Brief -> Starting at the line that contains "fault : Half := 0" in the listing below, write out every line word for word until you have written the line that contains "class (R228). -/".

--- Excerpted data Enclosed Below ---

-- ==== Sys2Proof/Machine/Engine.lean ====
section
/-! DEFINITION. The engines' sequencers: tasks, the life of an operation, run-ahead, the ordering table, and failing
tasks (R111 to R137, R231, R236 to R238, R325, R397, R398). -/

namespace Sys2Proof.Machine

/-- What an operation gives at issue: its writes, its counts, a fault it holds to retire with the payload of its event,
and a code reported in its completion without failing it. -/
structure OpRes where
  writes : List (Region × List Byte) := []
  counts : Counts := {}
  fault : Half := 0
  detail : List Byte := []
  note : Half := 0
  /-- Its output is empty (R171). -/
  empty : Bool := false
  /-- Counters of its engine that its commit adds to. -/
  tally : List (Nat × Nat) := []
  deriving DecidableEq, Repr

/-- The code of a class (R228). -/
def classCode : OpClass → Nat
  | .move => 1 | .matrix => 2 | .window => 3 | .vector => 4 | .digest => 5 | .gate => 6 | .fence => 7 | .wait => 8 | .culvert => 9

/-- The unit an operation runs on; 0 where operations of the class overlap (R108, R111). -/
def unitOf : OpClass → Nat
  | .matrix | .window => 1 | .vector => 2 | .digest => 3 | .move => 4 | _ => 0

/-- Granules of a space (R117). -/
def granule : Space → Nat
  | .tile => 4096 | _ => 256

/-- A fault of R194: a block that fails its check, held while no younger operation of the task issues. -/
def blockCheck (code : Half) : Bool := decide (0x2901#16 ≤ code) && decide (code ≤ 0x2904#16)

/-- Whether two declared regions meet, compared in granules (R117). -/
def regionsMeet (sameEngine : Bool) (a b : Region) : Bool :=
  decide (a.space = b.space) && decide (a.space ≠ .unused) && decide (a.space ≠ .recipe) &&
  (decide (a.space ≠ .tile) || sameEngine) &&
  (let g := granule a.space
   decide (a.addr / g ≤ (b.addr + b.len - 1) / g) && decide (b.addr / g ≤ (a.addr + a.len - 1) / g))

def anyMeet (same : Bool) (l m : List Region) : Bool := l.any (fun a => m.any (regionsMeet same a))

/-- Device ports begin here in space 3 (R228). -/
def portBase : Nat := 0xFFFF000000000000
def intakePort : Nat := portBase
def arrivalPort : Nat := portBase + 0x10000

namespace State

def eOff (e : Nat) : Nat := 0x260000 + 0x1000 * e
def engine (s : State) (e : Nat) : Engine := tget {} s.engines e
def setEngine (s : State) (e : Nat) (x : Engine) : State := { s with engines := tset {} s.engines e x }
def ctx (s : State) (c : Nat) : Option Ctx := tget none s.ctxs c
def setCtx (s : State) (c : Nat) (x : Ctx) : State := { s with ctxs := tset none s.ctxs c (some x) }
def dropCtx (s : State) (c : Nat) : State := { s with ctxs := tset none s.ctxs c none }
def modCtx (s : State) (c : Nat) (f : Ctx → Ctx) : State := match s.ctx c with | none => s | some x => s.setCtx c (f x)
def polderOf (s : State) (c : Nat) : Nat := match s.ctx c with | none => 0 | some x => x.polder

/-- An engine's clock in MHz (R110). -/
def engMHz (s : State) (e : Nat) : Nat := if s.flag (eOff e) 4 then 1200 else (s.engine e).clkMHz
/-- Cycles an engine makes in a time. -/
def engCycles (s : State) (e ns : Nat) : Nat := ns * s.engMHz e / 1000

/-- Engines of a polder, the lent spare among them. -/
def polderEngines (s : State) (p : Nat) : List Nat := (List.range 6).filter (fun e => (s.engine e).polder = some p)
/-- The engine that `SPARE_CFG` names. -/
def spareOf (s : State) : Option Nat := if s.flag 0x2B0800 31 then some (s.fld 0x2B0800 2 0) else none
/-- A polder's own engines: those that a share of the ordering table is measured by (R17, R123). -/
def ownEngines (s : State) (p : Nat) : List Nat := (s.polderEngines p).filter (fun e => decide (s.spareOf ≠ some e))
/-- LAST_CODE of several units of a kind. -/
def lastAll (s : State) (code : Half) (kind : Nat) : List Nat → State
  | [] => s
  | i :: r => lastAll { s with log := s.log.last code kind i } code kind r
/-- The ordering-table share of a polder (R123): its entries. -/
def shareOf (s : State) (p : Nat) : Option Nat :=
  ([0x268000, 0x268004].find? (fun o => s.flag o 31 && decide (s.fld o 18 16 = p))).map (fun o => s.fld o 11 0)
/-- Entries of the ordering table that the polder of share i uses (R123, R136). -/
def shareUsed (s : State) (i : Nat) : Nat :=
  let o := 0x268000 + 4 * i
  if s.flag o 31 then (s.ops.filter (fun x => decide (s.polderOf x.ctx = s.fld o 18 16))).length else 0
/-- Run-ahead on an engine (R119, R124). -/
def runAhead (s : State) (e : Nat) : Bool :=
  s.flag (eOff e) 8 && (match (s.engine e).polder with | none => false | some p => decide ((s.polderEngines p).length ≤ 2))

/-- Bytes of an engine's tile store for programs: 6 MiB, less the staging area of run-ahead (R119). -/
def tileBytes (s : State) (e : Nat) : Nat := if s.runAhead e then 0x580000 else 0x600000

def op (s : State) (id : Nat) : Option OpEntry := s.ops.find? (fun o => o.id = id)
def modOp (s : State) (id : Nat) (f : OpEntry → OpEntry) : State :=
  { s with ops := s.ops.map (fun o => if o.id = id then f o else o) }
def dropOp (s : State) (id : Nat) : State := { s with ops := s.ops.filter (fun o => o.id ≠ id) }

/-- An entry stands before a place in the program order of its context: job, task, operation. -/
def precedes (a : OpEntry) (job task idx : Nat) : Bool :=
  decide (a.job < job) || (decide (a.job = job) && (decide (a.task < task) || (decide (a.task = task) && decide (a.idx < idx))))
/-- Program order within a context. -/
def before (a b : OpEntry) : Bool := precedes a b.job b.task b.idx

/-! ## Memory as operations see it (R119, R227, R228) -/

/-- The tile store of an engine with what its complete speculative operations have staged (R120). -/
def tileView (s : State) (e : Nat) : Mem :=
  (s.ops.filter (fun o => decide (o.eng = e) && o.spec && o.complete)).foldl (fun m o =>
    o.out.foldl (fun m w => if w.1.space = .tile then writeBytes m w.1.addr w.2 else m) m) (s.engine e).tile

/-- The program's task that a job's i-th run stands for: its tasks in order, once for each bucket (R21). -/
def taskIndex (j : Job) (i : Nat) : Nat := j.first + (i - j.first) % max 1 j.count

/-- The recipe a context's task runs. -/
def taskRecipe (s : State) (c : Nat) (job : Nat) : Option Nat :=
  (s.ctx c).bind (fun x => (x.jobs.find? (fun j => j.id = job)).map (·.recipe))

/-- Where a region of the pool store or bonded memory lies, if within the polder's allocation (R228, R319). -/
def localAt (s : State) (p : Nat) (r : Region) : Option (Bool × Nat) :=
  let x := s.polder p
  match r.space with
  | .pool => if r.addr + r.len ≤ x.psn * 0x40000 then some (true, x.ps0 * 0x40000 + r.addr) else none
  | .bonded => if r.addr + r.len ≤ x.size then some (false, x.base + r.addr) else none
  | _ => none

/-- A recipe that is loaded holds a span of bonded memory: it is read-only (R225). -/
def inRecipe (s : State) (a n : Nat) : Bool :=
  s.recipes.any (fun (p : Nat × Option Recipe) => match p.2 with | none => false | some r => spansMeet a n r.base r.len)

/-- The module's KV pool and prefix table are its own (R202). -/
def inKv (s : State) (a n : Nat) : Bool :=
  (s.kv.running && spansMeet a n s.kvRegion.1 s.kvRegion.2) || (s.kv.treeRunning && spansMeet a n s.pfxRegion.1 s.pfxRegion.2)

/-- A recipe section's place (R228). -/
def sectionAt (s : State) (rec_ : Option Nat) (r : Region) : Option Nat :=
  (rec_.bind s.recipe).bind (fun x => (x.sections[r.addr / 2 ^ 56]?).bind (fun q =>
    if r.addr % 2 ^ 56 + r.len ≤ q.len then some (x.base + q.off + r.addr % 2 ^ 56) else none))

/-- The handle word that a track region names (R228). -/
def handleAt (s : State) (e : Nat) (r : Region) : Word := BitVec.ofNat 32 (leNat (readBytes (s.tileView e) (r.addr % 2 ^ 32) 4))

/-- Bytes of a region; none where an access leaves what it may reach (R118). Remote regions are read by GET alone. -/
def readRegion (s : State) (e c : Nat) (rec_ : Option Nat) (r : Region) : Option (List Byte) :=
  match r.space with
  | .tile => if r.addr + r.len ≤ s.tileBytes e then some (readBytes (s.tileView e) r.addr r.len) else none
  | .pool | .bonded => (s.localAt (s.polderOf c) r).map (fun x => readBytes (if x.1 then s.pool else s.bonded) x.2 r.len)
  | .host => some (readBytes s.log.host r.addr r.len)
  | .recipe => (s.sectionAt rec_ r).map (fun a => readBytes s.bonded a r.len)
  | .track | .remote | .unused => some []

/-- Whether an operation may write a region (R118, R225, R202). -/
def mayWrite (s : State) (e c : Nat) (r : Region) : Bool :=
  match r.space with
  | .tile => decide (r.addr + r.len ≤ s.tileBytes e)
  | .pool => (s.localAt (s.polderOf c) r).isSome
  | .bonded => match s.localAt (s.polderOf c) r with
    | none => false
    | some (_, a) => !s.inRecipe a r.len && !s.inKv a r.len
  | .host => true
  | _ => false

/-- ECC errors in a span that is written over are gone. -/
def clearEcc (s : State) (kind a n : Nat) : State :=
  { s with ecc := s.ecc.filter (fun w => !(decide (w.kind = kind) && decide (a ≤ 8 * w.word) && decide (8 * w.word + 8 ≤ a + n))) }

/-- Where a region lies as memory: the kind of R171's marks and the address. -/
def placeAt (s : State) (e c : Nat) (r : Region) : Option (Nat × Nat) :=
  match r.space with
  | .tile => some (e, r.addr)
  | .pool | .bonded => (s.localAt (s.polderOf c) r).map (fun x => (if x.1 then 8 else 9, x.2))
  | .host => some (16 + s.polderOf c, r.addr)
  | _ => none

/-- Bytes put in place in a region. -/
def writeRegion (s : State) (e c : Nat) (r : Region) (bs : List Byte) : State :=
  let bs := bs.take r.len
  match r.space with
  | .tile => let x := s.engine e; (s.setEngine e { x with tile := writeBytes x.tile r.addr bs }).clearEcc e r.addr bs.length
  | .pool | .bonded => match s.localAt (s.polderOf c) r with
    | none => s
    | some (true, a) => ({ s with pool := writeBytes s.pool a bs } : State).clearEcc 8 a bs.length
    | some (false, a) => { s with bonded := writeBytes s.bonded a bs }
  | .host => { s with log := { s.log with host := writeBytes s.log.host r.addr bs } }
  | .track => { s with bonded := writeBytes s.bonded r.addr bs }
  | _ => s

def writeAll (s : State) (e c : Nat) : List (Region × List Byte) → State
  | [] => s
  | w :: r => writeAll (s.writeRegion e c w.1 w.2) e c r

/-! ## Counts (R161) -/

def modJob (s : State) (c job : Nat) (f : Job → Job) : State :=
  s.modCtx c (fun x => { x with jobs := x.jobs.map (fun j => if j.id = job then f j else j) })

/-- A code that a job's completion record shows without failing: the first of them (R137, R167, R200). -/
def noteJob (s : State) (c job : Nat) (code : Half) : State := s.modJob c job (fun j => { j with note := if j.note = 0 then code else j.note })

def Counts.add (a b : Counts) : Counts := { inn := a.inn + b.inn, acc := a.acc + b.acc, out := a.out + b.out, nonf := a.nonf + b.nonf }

--- End of Enclosed Excerpted data ---

Result for this task ->
  fault : Half := 0
  detail : List Byte := []
  note : Half := 0
  /-- Its output is empty (R171). -/
  empty : Bool := false
  /-- Counters of its engine that its commit adds to. -/
  tally : List (Nat × Nat) := []
  deriving DecidableEq, Repr

/-- The code of a class (R228). -/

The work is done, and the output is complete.